• **Supplied information**:
/-- A word that matches a command's row is put together again from its opcode and its fields: no other bit of it is 1. -/
theorem encode_build {w : Word} (i : Instr) (hm : w &&& i.row.mask = i.row.pattern) : encode (i.row.build w) = w := by
  have ho : i.row.op = opField w := (op_of_row i.row_mem hm).symm
  have hfields : w &&& i.row.mask = (opField w).setWidth 32 := by rw [hm, row_pattern i.row_mem, ho]
  cases i with
  | nop | valid | dfrm | ack => exact (congrArg encN ho).trans (encN_fields hfields)
  | rscb | dlin => exact (congrArg (encY · (yField w)) ho).trans (encY_fields hfields)
  | unpk | dpix => exact (congrArg (encYX · (yField w) (xField w)) ho).trans (encYX_fields hfields)
  | pfet => exact (congrArg (encPC · (pField w) (cField w)) ho).trans (encPC_fields hfields)
  | asmb => exact (congrArg (encE · (entryField w)) ho).trans (encE_fields hfields)

/-- Settles O2: the command is built from the word's fields, and they are all of the word. -/
theorem encodeOfDecodeIsTheWord : Obligations.EncodeOfDecodeIsTheWord := by
  intro w i h
  obtain ⟨hm, hb⟩ := decode_eq_ok_iff.1 h
  have hw := encode_build i hm
  rwa [hb] at hw

/-! ## Match and mask (R78) -/

/-- Settles O3: the mask decides the row, and whatever the fields then hold are the operands. -/
theorem decodeByMatchAndMask : Obligations.DecodeByMatchAndMask := by
  intro w
  have hfixed : ∀ i : Instr, i.row.build w = i → (decode w = .ok i ↔ w &&& i.row.mask = i.row.pattern) :=
    fun i hb => decode_eq_ok_iff.trans (and_iff_left hb)
  have hbuilt : ∀ i : Instr, w &&& i.row.mask = i.row.pattern → decode w = .ok (i.row.build w) :=
    fun i => decode_row i.row_mem
  refine ⟨hfixed .nop rfl, hfixed .valid rfl, ?rscb, ?unpk, ?pfet, ?asmb, ?dpix, ?dlin, hfixed .dfrm rfl,
    hfixed .ack rfl⟩
  case rscb => exact ⟨fun ⟨_, h⟩ => (decode_eq_ok_iff.1 h).1, fun h => ⟨_, hbuilt (.rscb 0) h⟩⟩
  case unpk => exact ⟨fun ⟨_, _, h⟩ => (decode_eq_ok_iff.1 h).1, fun h => ⟨_, _, hbuilt (.unpk 0 0) h⟩⟩
  case pfet => exact ⟨fun ⟨_, _, h⟩ => (decode_eq_ok_iff.1 h).1, fun h => ⟨_, _, hbuilt (.pfet 0 0) h⟩⟩
  case asmb => exact ⟨fun ⟨_, h⟩ => (decode_eq_ok_iff.1 h).1, fun h => ⟨_, hbuilt (.asmb 0) h⟩⟩
  case dpix => exact ⟨fun ⟨_, _, h⟩ => (decode_eq_ok_iff.1 h).1, fun h => ⟨_, _, hbuilt (.dpix 0 0) h⟩⟩
  case dlin => exact ⟨fun ⟨_, h⟩ => (decode_eq_ok_iff.1 h).1, fun h => ⟨_, hbuilt (.dlin 0) h⟩⟩

/-! ## Illegal words (R79, R80, R224) -/

/-- A word whose opcode has no row is illegal (R79). -/
theorem decode_reserved_opcode {w : Word} (h : 10 ≤ (opField w).toNat) : decode w = .error .reservedOpcode := by
  have hrows : ∀ r ∈ opcodeRows, r.op.toNat < 10 := by decide
  have hnone : opcodeRows.find? (fun r => r.op == opField w) = none := by
    refine List.find?_eq_none.2 fun r hr heq => ?_
    have hlt := hrows r hr
    rw [eq_of_beq heq] at hlt
    omega
  rw [decode, hnone]

/-- An illegal word's first engine step ends it with ILLEGAL_CMD, code 2 (R224, R221). -/
theorem firstStep_of_illegal {w : Word} {r : Illegal} (h : decode w = .error r) (s : State) :
    firstStep w s = .next (endedWith 2 s) := by
  rw [firstStep, h]
  rfl

/-- Bits that a row's mask covers and its match has as 0 are reserved (R80). -/
theorem illegalWith_of_mask {r : OpcodeRow} (hr : r ∈ opcodeRows) {reserved : Word}
    (hmask : r.mask &&& reserved = reserved) (hpattern : r.pattern &&& reserved = 0) : IllegalWith r.op reserved := by
  intro w ho hbit
  have hne : w &&& r.mask ≠ r.pattern := fun hm => hbit <|
    calc w &&& reserved = w &&& r.mask &&& reserved := by rw [BitVec.and_assoc, hmask]
      _ = 0 := by rw [hm, hpattern]
  have hd : decode w = .error .reservedBits := decode_reserved_bits hr ho hne
  exact ⟨hd, firstStep_of_illegal hd⟩

/-- Settles O4: no row has the opcode, or the row's mask covers the reserved bits; and an illegal word's step raises. -/
theorem reservedEncodingsAreIllegal : Obligations.ReservedEncodingsAreIllegal := by
  refine ⟨fun w h => decode_reserved_opcode h, ?formatN, ?formatY, ?formatYX,
    illegalWith_of_mask (Instr.pfet 0 0).row_mem rfl rfl, illegalWith_of_mask (Instr.asmb 0).row_mem rfl rfl, ?step⟩
  case formatN =>
    rintro op (rfl | rfl | rfl | rfl)
    · exact illegalWith_of_mask Instr.nop.row_mem rfl rfl
    · exact illegalWith_of_mask Instr.valid.row_mem rfl rfl
    · exact illegalWith_of_mask Instr.dfrm.row_mem rfl rfl
    · exact illegalWith_of_mask Instr.ack.row_mem rfl rfl
  case formatY =>
    rintro op (rfl | rfl)
    · exact illegalWith_of_mask (Instr.rscb 0).row_mem rfl rfl
    · exact illegalWith_of_mask (Instr.dlin 0).row_mem rfl rfl
  case formatYX =>
    rintro op (rfl | rfl)
    · exact illegalWith_of_mask (Instr.unpk 0 0).row_mem rfl rfl
    · exact illegalWith_of_mask (Instr.dpix 0 0).row_mem rfl rfl
  case step =>
    intro w r s pick ts hd hacc hturns
    exact (hacc.step_eq hturns).trans (firstStep_of_illegal hd _)

/-! ## Operands (R73 to R77) -/

theorem yField_toNat (w : Word) : (yField w).toNat = w.toNat / 2 ^ 4 % 2 ^ 8 := by
  rw [yField, BitVec.extractLsb'_toNat, Nat.shiftRight_eq_div_pow]

theorem xField_toNat (w : Word) : (xField w).toNat = w.toNat / 2 ^ 12 % 2 ^ 9 := by
  rw [xField, BitVec.extractLsb'_toNat, Nat.shiftRight_eq_div_pow]

theorem pField_toNat (w : Word) : (pField w).toNat = w.toNat / 2 ^ 4 % 2 ^ 4 := by
  rw [pField, BitVec.extractLsb'_toNat, Nat.shiftRight_eq_div_pow]

theorem cField_toNat (w : Word) : (cField w).toNat = w.toNat / 2 ^ 8 % 2 ^ 4 := by
  rw [cField, BitVec.extractLsb'_toNat, Nat.shiftRight_eq_div_pow]

/-- ENTRY is the word's upper half, so nothing stands above it. -/
theorem entryField_toNat (w : Word) : (entryField w).toNat = w.toNat / 2 ^ 16 := by
  have hw := w.isLt
  rw [entryField, BitVec.extractLsb'_toNat, Nat.shiftRight_eq_div_pow]
  omega

/-- Settles O5: a decoded command is built from the word's fields. -/
theorem operandsAreTheirFields : Obligations.OperandsAreTheirFields := by
  intro w
  refine ⟨fun y h => ?y, fun y x h => ?yx, fun p c h => ?pc, fun e h => ?e⟩
  case y =>
    have hy : yField w = y := by
      rcases h with h | h
      · exact Instr.rscb.inj (decode_eq_ok_iff.1 h).2
      · exact Instr.dlin.inj (decode_eq_ok_iff.1 h).2
    rw [← hy, yField_toNat]
  case yx =>
    obtain ⟨hy, hx⟩ : yField w = y ∧ xField w = x := by
      rcases h with h | h
      · exact Instr.unpk.inj (decode_eq_ok_iff.1 h).2
      · exact Instr.dpix.inj (decode_eq_ok_iff.1 h).2
    rw [← hy, ← hx]
    exact ⟨yField_toNat w, xField_toNat w⟩
  case pc =>
    obtain ⟨hp, hc⟩ : pField w = p ∧ cField w = c := Instr.pfet.inj (decode_eq_ok_iff.1 h).2
    rw [← hp, ← hc]
    exact ⟨pField_toNat w, cField_toNat w⟩
  case e =>
    have he : entryField w = e := Instr.asmb.inj (decode_eq_ok_iff.1 h).2
    rw [← he, entryField_toNat]

/-! ## The spec's examples (R82) -/

/-- Settles O6: each word is its command's encoding, so it decodes to the command. -/
theorem exampleWordsDecode : Obligations.ExampleWordsDecode :=
  ⟨decode_encode (.dpix 0 1), decode_encode (.unpk 199 319), decode_encode (.pfet 15 15), decode_encode (.asmb 0x0ABC),
    decode_encode (.dlin 5), decode_encode (.rscb 5), decode_encode .dfrm, rfl, rfl, rfl, rfl, rfl, rfl, rfl⟩

end Sys2Proof
end

section
/-! PROOFS of the statements about the assembler and LOAD (30_encoding.md, section 3). -/

namespace Sys2Proof.Machine

/-! ## The assembler (R83) -/

/-- An operand fits exactly up to the largest value of its field. -/
theorem fitField_eq {w m : Nat} (hm : m + 1 = 2 ^ w) (n : Nat) :
    fitField w n = if n ≤ m then some (BitVec.ofNat w n) else none := by
  rw [fitField, ← hm]
  exact if_congr Nat.lt_succ_iff rfl rfl

theorem map_fitField {w m : Nat} (hm : m + 1 = 2 ^ w) (mk : BitVec w → Instr) (n : Nat) :
    (fitField w n).map mk = if n ≤ m then some (mk (BitVec.ofNat w n)) else none := by
  rw [fitField_eq hm]
  split <;> rfl

/-- A two-operand command is refused unless both operands fit. -/
theorem fitTwo_eq {v w m n : Nat} (hm : m + 1 = 2 ^ v) (hn : n + 1 = 2 ^ w) (mk : BitVec v → BitVec w → Instr)
    (a b : Nat) :
    fitTwo mk a b = if a ≤ m ∧ b ≤ n then some (mk (BitVec.ofNat v a) (BitVec.ofNat w b)) else none := by
  rw [fitTwo, fitField_eq hm, fitField_eq hn]
  by_cases ha : a ≤ m
  · by_cases hb : b ≤ n <;> simp [ha, hb]
  · simp [ha]

/-- Settles O7: each operand goes to its own field, whose largest value is the statement's bound. -/
theorem assemblerRefusesWhatDoesNotFit : Obligations.AssemblerRefusesWhatDoesNotFit := fun y x p c e =>
  ⟨map_fitField rfl _ y, map_fitField rfl _ y, fitTwo_eq rfl rfl _ y x, fitTwo_eq rfl rfl _ y x,
    fitTwo_eq rfl rfl _ p c, map_fitField rfl _ e⟩

/-! ## LOAD (R84, R264) -/

/-- LOAD on an idle block: the image's first bytes stand in SRC and its length in SRC_LEN; nothing else changes. -/
theorem foldl_loadImage {s : State} (img : List Byte) (hb : s.status.busy = false) :
    (loadImage img).foldl (fun u act => hostAct act u) s =
      { s with
        src := Cells.writeFrom s.src 0 (img.take Config.srcSize), srcLen := BitVec.ofNat 32 img.length } := by
  have hfits : 0 + (img.take Config.srcSize).length ≤ Config.srcSize := by
    rw [Nat.zero_add]; exact List.length_take_le _ img
  rw [loadImage, List.foldl_append, foldl_srcWrites _ hfits hb, List.foldl_cons, List.foldl_nil]
  exact hostAct_srcLenWrite_idle (s := { s with src := Cells.writeFrom s.src 0 (img.take Config.srcSize) }) _ hb

/-- SRC_LEN tells every length below 2^32 from 32,768. -/
theorem length_word_ne {n : Nat} (hn : n < 2 ^ 32) (hne : n ≠ 32768) : BitVec.ofNat 32 n ≠ 32768 := by
  intro h
  have hnat := congrArg BitVec.toNat h
  rw [BitVec.toNat_ofNat, Nat.mod_eq_of_lt hn] at hnat
  exact hne hnat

• **Activity**:
Count lines, not occurrences. State how many lines of the entries contain the word "formatYX", and add nothing.

• **Written response**:
2